Work request: All that should be output is the block of lines below from the line with "theorem State.removeCause_pending (s" to the line with "theorem State.removeCause_stations (s", both included, exactly as written.

Records provided:
/-! ### checkTeardown -/

@[simp] theorem State.checkTeardown_pending (s : State) (i : Nat) : (s.checkTeardown i).pending = s.pending := by unfold State.checkTeardown; simp only; split_ifs <;> rfl
@[simp] theorem State.checkTeardown_inReset (s : State) (i : Nat) : (s.checkTeardown i).inReset = s.inReset := by unfold State.checkTeardown; simp only; split_ifs <;> rfl
@[simp] theorem State.checkTeardown_timeBase (s : State) (i : Nat) : (s.checkTeardown i).timeBase = s.timeBase := by unfold State.checkTeardown; simp only; split_ifs <;> rfl
@[simp] theorem State.checkTeardown_rx (s : State) (i : Nat) : (s.checkTeardown i).rx = s.rx := by unfold State.checkTeardown; simp only; split_ifs <;> rfl
@[simp] theorem State.checkTeardown_tx (s : State) (i : Nat) : (s.checkTeardown i).tx = s.tx := by unfold State.checkTeardown; simp only; split_ifs <;> rfl
@[simp] theorem State.checkTeardown_radio (s : State) (i : Nat) : (s.checkTeardown i).radio = s.radio := by unfold State.checkTeardown; simp only; split_ifs <;> rfl
@[simp] theorem State.checkTeardown_adm (s : State) (i : Nat) : (s.checkTeardown i).adm = s.adm := by unfold State.checkTeardown; simp only; split_ifs <;> rfl
@[simp] theorem State.checkTeardown_bm (s : State) (i : Nat) : (s.checkTeardown i).bm = s.bm := by unfold State.checkTeardown; simp only; split_ifs <;> rfl
@[simp] theorem State.checkTeardown_sched (s : State) (i : Nat) : (s.checkTeardown i).sched = s.sched := by unfold State.checkTeardown; simp only; split_ifs <;> rfl
@[simp] theorem State.checkTeardown_feeder (s : State) (i : Nat) : (s.checkTeardown i).feeder = s.feeder := by unfold State.checkTeardown; simp only; split_ifs <;> rfl
@[simp] theorem State.checkTeardown_uplink (s : State) (i : Nat) : (s.checkTeardown i).uplink = s.uplink := by unfold State.checkTeardown; simp only; split_ifs <;> rfl
@[simp] theorem State.checkTeardown_sweep (s : State) (i : Nat) : (s.checkTeardown i).sweep = s.sweep := by unfold State.checkTeardown; simp only; split_ifs <;> rfl
@[simp] theorem State.checkTeardown_purge (s : State) (i : Nat) : (s.checkTeardown i).purge = s.purge := by unfold State.checkTeardown; simp only; split_ifs <;> rfl
@[simp] theorem State.checkTeardown_disposal (s : State) (i : Nat) : (s.checkTeardown i).disposal = s.disposal := by unfold State.checkTeardown; simp only; split_ifs <;> rfl
@[simp] theorem State.checkTeardown_rp (s : State) (i : Nat) : (s.checkTeardown i).rp = s.rp := by unfold State.checkTeardown; simp only; split_ifs <;> rfl
@[simp] theorem State.checkTeardown_faultClaims (s : State) (i : Nat) : (s.checkTeardown i).faultClaims = s.faultClaims := by unfold State.checkTeardown; simp only; split_ifs <;> rfl
@[simp] theorem State.checkTeardown_ctr (s : State) (i : Nat) : (s.checkTeardown i).ctr = s.ctr := by unfold State.checkTeardown; simp only; split_ifs <;> rfl
@[simp] theorem State.checkTeardown_freeCtr (s : State) (i : Nat) : (s.checkTeardown i).freeCtr = s.freeCtr := by unfold State.checkTeardown; simp only; split_ifs <;> rfl

/-! ### addCause -/

@[simp] theorem State.addCause_pending (s : State) (c : Cause) : (s.addCause c).pending = s.pending := by unfold State.addCause; simp only; split_ifs <;> rfl
@[simp] theorem State.addCause_inReset (s : State) (c : Cause) : (s.addCause c).inReset = s.inReset := by unfold State.addCause; simp only; split_ifs <;> rfl
@[simp] theorem State.addCause_timeBase (s : State) (c : Cause) : (s.addCause c).timeBase = s.timeBase := by unfold State.addCause; simp only; split_ifs <;> rfl
@[simp] theorem State.addCause_rx (s : State) (c : Cause) : (s.addCause c).rx = s.rx := by unfold State.addCause; simp only; split_ifs <;> rfl
@[simp] theorem State.addCause_tx (s : State) (c : Cause) : (s.addCause c).tx = s.tx := by unfold State.addCause; simp only; split_ifs <;> rfl
@[simp] theorem State.addCause_radio (s : State) (c : Cause) : (s.addCause c).radio = s.radio := by unfold State.addCause; simp only; split_ifs <;> rfl
@[simp] theorem State.addCause_adm (s : State) (c : Cause) : (s.addCause c).adm = s.adm := by unfold State.addCause; simp only; split_ifs <;> rfl
@[simp] theorem State.addCause_bm (s : State) (c : Cause) : (s.addCause c).bm = s.bm := by unfold State.addCause; simp only; split_ifs <;> rfl
@[simp] theorem State.addCause_stations (s : State) (c : Cause) : (s.addCause c).stations = s.stations := by unfold State.addCause; simp only; split_ifs <;> rfl
@[simp] theorem State.addCause_feeder (s : State) (c : Cause) : (s.addCause c).feeder = s.feeder := by unfold State.addCause; simp only; split_ifs <;> rfl
@[simp] theorem State.addCause_uplink (s : State) (c : Cause) : (s.addCause c).uplink = s.uplink := by unfold State.addCause; simp only; split_ifs <;> rfl
@[simp] theorem State.addCause_purge (s : State) (c : Cause) : (s.addCause c).purge = s.purge := by unfold State.addCause; simp only; split_ifs <;> rfl
@[simp] theorem State.addCause_disposal (s : State) (c : Cause) : (s.addCause c).disposal = s.disposal := by unfold State.addCause; simp only; split_ifs <;> rfl
@[simp] theorem State.addCause_rp (s : State) (c : Cause) : (s.addCause c).rp = s.rp := by unfold State.addCause; simp only; split_ifs <;> rfl
@[simp] theorem State.addCause_faultClaims (s : State) (c : Cause) : (s.addCause c).faultClaims = s.faultClaims := by unfold State.addCause; simp only; split_ifs <;> rfl
@[simp] theorem State.addCause_ctr (s : State) (c : Cause) : (s.addCause c).ctr = s.ctr := by unfold State.addCause; simp only; split_ifs <;> rfl
@[simp] theorem State.addCause_freeCtr (s : State) (c : Cause) : (s.addCause c).freeCtr = s.freeCtr := by unfold State.addCause; simp only; split_ifs <;> rfl
@[simp] theorem State.addCause_sched_liveClass (s : State) (c : Cause) : (s.addCause c).sched.liveClass = s.sched.liveClass := by unfold State.addCause; simp only; split_ifs <;> rfl
@[simp] theorem State.addCause_sched_shadowClass (s : State) (c : Cause) : (s.addCause c).sched.shadowClass = s.sched.shadowClass := by unfold State.addCause; simp only; split_ifs <;> rfl
@[simp] theorem State.addCause_sched_liveRate (s : State) (c : Cause) : (s.addCause c).sched.liveRate = s.sched.liveRate := by unfold State.addCause; simp only; split_ifs <;> rfl
@[simp] theorem State.addCause_sched_shadowRate (s : State) (c : Cause) : (s.addCause c).sched.shadowRate = s.sched.shadowRate := by unfold State.addCause; simp only; split_ifs <;> rfl
@[simp] theorem State.addCause_sched_entryList (s : State) (c : Cause) : (s.addCause c).sched.entryList = s.sched.entryList := by unfold State.addCause; simp only; split_ifs <;> rfl
@[simp] theorem State.addCause_sched_roundList (s : State) (c : Cause) : (s.addCause c).sched.roundList = s.sched.roundList := by unfold State.addCause; simp only; split_ifs <;> rfl
@[simp] theorem State.addCause_sched_pollQueue (s : State) (c : Cause) : (s.addCause c).sched.pollQueue = s.sched.pollQueue := by unfold State.addCause; simp only; split_ifs <;> rfl
@[simp] theorem State.addCause_sched_slots (s : State) (c : Cause) : (s.addCause c).sched.slots = s.sched.slots := by unfold State.addCause; simp only; split_ifs <;> rfl
@[simp] theorem State.addCause_sched_serial (s : State) (c : Cause) : (s.addCause c).sched.serial = s.sched.serial := by unfold State.addCause; simp only; split_ifs <;> rfl
@[simp] theorem State.addCause_sched_candidate (s : State) (c : Cause) : (s.addCause c).sched.candidate = s.sched.candidate := by unfold State.addCause; simp only; split_ifs <;> rfl

/-! ### removeCause -/

@[simp] theorem State.removeCause_pending (s : State) (c : Cause) : (s.removeCause c).pending = s.pending := by unfold State.removeCause; simp only; split_ifs <;> rfl
@[simp] theorem State.removeCause_inReset (s : State) (c : Cause) : (s.removeCause c).inReset = s.inReset := by unfold State.removeCause; simp only; split_ifs <;> rfl
@[simp] theorem State.removeCause_timeBase (s : State) (c : Cause) : (s.removeCause c).timeBase = s.timeBase := by unfold State.removeCause; simp only; split_ifs <;> rfl
@[simp] theorem State.removeCause_rx (s : State) (c : Cause) : (s.removeCause c).rx = s.rx := by unfold State.removeCause; simp only; split_ifs <;> rfl
@[simp] theorem State.removeCause_tx (s : State) (c : Cause) : (s.removeCause c).tx = s.tx := by unfold State.removeCause; simp only; split_ifs <;> rfl
@[simp] theorem State.removeCause_radio (s : State) (c : Cause) : (s.removeCause c).radio = s.radio := by unfold State.removeCause; simp only; split_ifs <;> rfl
@[simp] theorem State.removeCause_adm (s : State) (c : Cause) : (s.removeCause c).adm = s.adm := by unfold State.removeCause; simp only; split_ifs <;> rfl
@[simp] theorem State.removeCause_bm (s : State) (c : Cause) : (s.removeCause c).bm = s.bm := by unfold State.removeCause; simp only; split_ifs <;> rfl
@[simp] theorem State.removeCause_stations (s : State) (c : Cause) : (s.removeCause c).stations = s.stations := by unfold State.removeCause; simp only; split_ifs <;> rfl
@[simp] theorem State.removeCause_feeder (s : State) (c : Cause) : (s.removeCause c).feeder = s.feeder := by unfold State.removeCause; simp only; split_ifs <;> rfl
@[simp] theorem State.removeCause_uplink (s : State) (c : Cause) : (s.removeCause c).uplink = s.uplink := by unfold State.removeCause; simp only; split_ifs <;> rfl
@[simp] theorem State.removeCause_purge (s : State) (c : Cause) : (s.removeCause c).purge = s.purge := by unfold State.removeCause; simp only; split_ifs <;> rfl
@[simp] theorem State.removeCause_disposal (s : State) (c : Cause) : (s.removeCause c).disposal = s.disposal := by unfold State.removeCause; simp only; split_ifs <;> rfl
@[simp] theorem State.removeCause_rp (s : State) (c : Cause) : (s.removeCause c).rp = s.rp := by unfold State.removeCause; simp only; split_ifs <;> rfl
@[simp] theorem State.removeCause_faultClaims (s : State) (c : Cause) : (s.removeCause c).faultClaims = s.faultClaims := by unfold State.removeCause; simp only; split_ifs <;> rfl
@[simp] theorem State.removeCause_ctr (s : State) (c : Cause) : (s.removeCause c).ctr = s.ctr := by unfold State.removeCause; simp only; split_ifs <;> rfl
@[simp] theorem State.removeCause_freeCtr (s : State) (c : Cause) : (s.removeCause c).freeCtr = s.freeCtr := by unfold State.removeCause; simp only; split_ifs <;> rfl
@[simp] theorem State.removeCause_sched_liveClass (s : State) (c : Cause) : (s.removeCause c).sched.liveClass = s.sched.liveClass := by unfold State.removeCause; simp only; split_ifs <;> rfl
@[simp] theorem State.removeCause_sched_shadowClass (s : State) (c : Cause) : (s.removeCause c).sched.shadowClass = s.sched.shadowClass := by unfold State.removeCause; simp only; split_ifs <;> rfl
@[simp] theorem State.removeCause_sched_liveRate (s : State) (c : Cause) : (s.removeCause c).sched.liveRate = s.sched.liveRate := by unfold State.removeCause; simp only; split_ifs <;> rfl
@[simp] theorem State.removeCause_sched_shadowRate (s : State) (c : Cause) : (s.removeCause c).sched.shadowRate = s.sched.shadowRate := by unfold State.removeCause; simp only; split_ifs <;> rfl
@[simp] theorem State.removeCause_sched_entryList (s : State) (c : Cause) : (s.removeCause c).sched.entryList = s.sched.entryList := by unfold State.removeCause; simp only; split_ifs <;> rfl
@[simp] theorem State.removeCause_sched_roundList (s : State) (c : Cause) : (s.removeCause c).sched.roundList = s.sched.roundList := by unfold State.removeCause; simp only; split_ifs <;> rfl
@[simp] theorem State.removeCause_sched_pollQueue (s : State) (c : Cause) : (s.removeCause c).sched.pollQueue = s.sched.pollQueue := by unfold State.removeCause; simp only; split_ifs <;> rfl
@[simp] theorem State.removeCause_sched_slots (s : State) (c : Cause) : (s.removeCause c).sched.slots = s.sched.slots := by unfold State.removeCause; simp only; split_ifs <;> rfl
@[simp] theorem State.removeCause_sched_serial (s : State) (c : Cause) : (s.removeCause c).sched.serial = s.sched.serial := by unfold State.removeCause; simp only; split_ifs <;> rfl
@[simp] theorem State.removeCause_sched_candidate (s : State) (c : Cause) : (s.removeCause c).sched.candidate = s.sched.candidate := by unfold State.removeCause; simp only; split_ifs <;> rfl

Result of the exercise:
@[simp] theorem State.removeCause_pending (s : State) (c : Cause) : (s.removeCause c).pending = s.pending := by unfold State.removeCause; simp only; split_ifs <;> rfl
@[simp] theorem State.removeCause_inReset (s : State) (c : Cause) : (s.removeCause c).inReset = s.inReset := by unfold State.removeCause; simp only; split_ifs <;> rfl
@[simp] theorem State.removeCause_timeBase (s : State) (c : Cause) : (s.removeCause c).timeBase = s.timeBase := by unfold State.removeCause; simp only; split_ifs <;> rfl
@[simp] theorem State.removeCause_rx (s : State) (c : Cause) : (s.removeCause c).rx = s.rx := by unfold State.removeCause; simp only; split_ifs <;> rfl
@[simp] theorem State.removeCause_tx (s : State) (c : Cause) : (s.removeCause c).tx = s.tx := by unfold State.removeCause; simp only; split_ifs <;> rfl
@[simp] theorem State.removeCause_radio (s : State) (c : Cause) : (s.removeCause c).radio = s.radio := by unfold State.removeCause; simp only; split_ifs <;> rfl
@[simp] theorem State.removeCause_adm (s : State) (c : Cause) : (s.removeCause c).adm = s.adm := by unfold State.removeCause; simp only; split_ifs <;> rfl
@[simp] theorem State.removeCause_bm (s : State) (c : Cause) : (s.removeCause c).bm = s.bm := by unfold State.removeCause; simp only; split_ifs <;> rfl
@[simp] theorem State.removeCause_stations (s : State) (c : Cause) : (s.removeCause c).stations = s.stations := by unfold State.removeCause; simp only; split_ifs <;> rfl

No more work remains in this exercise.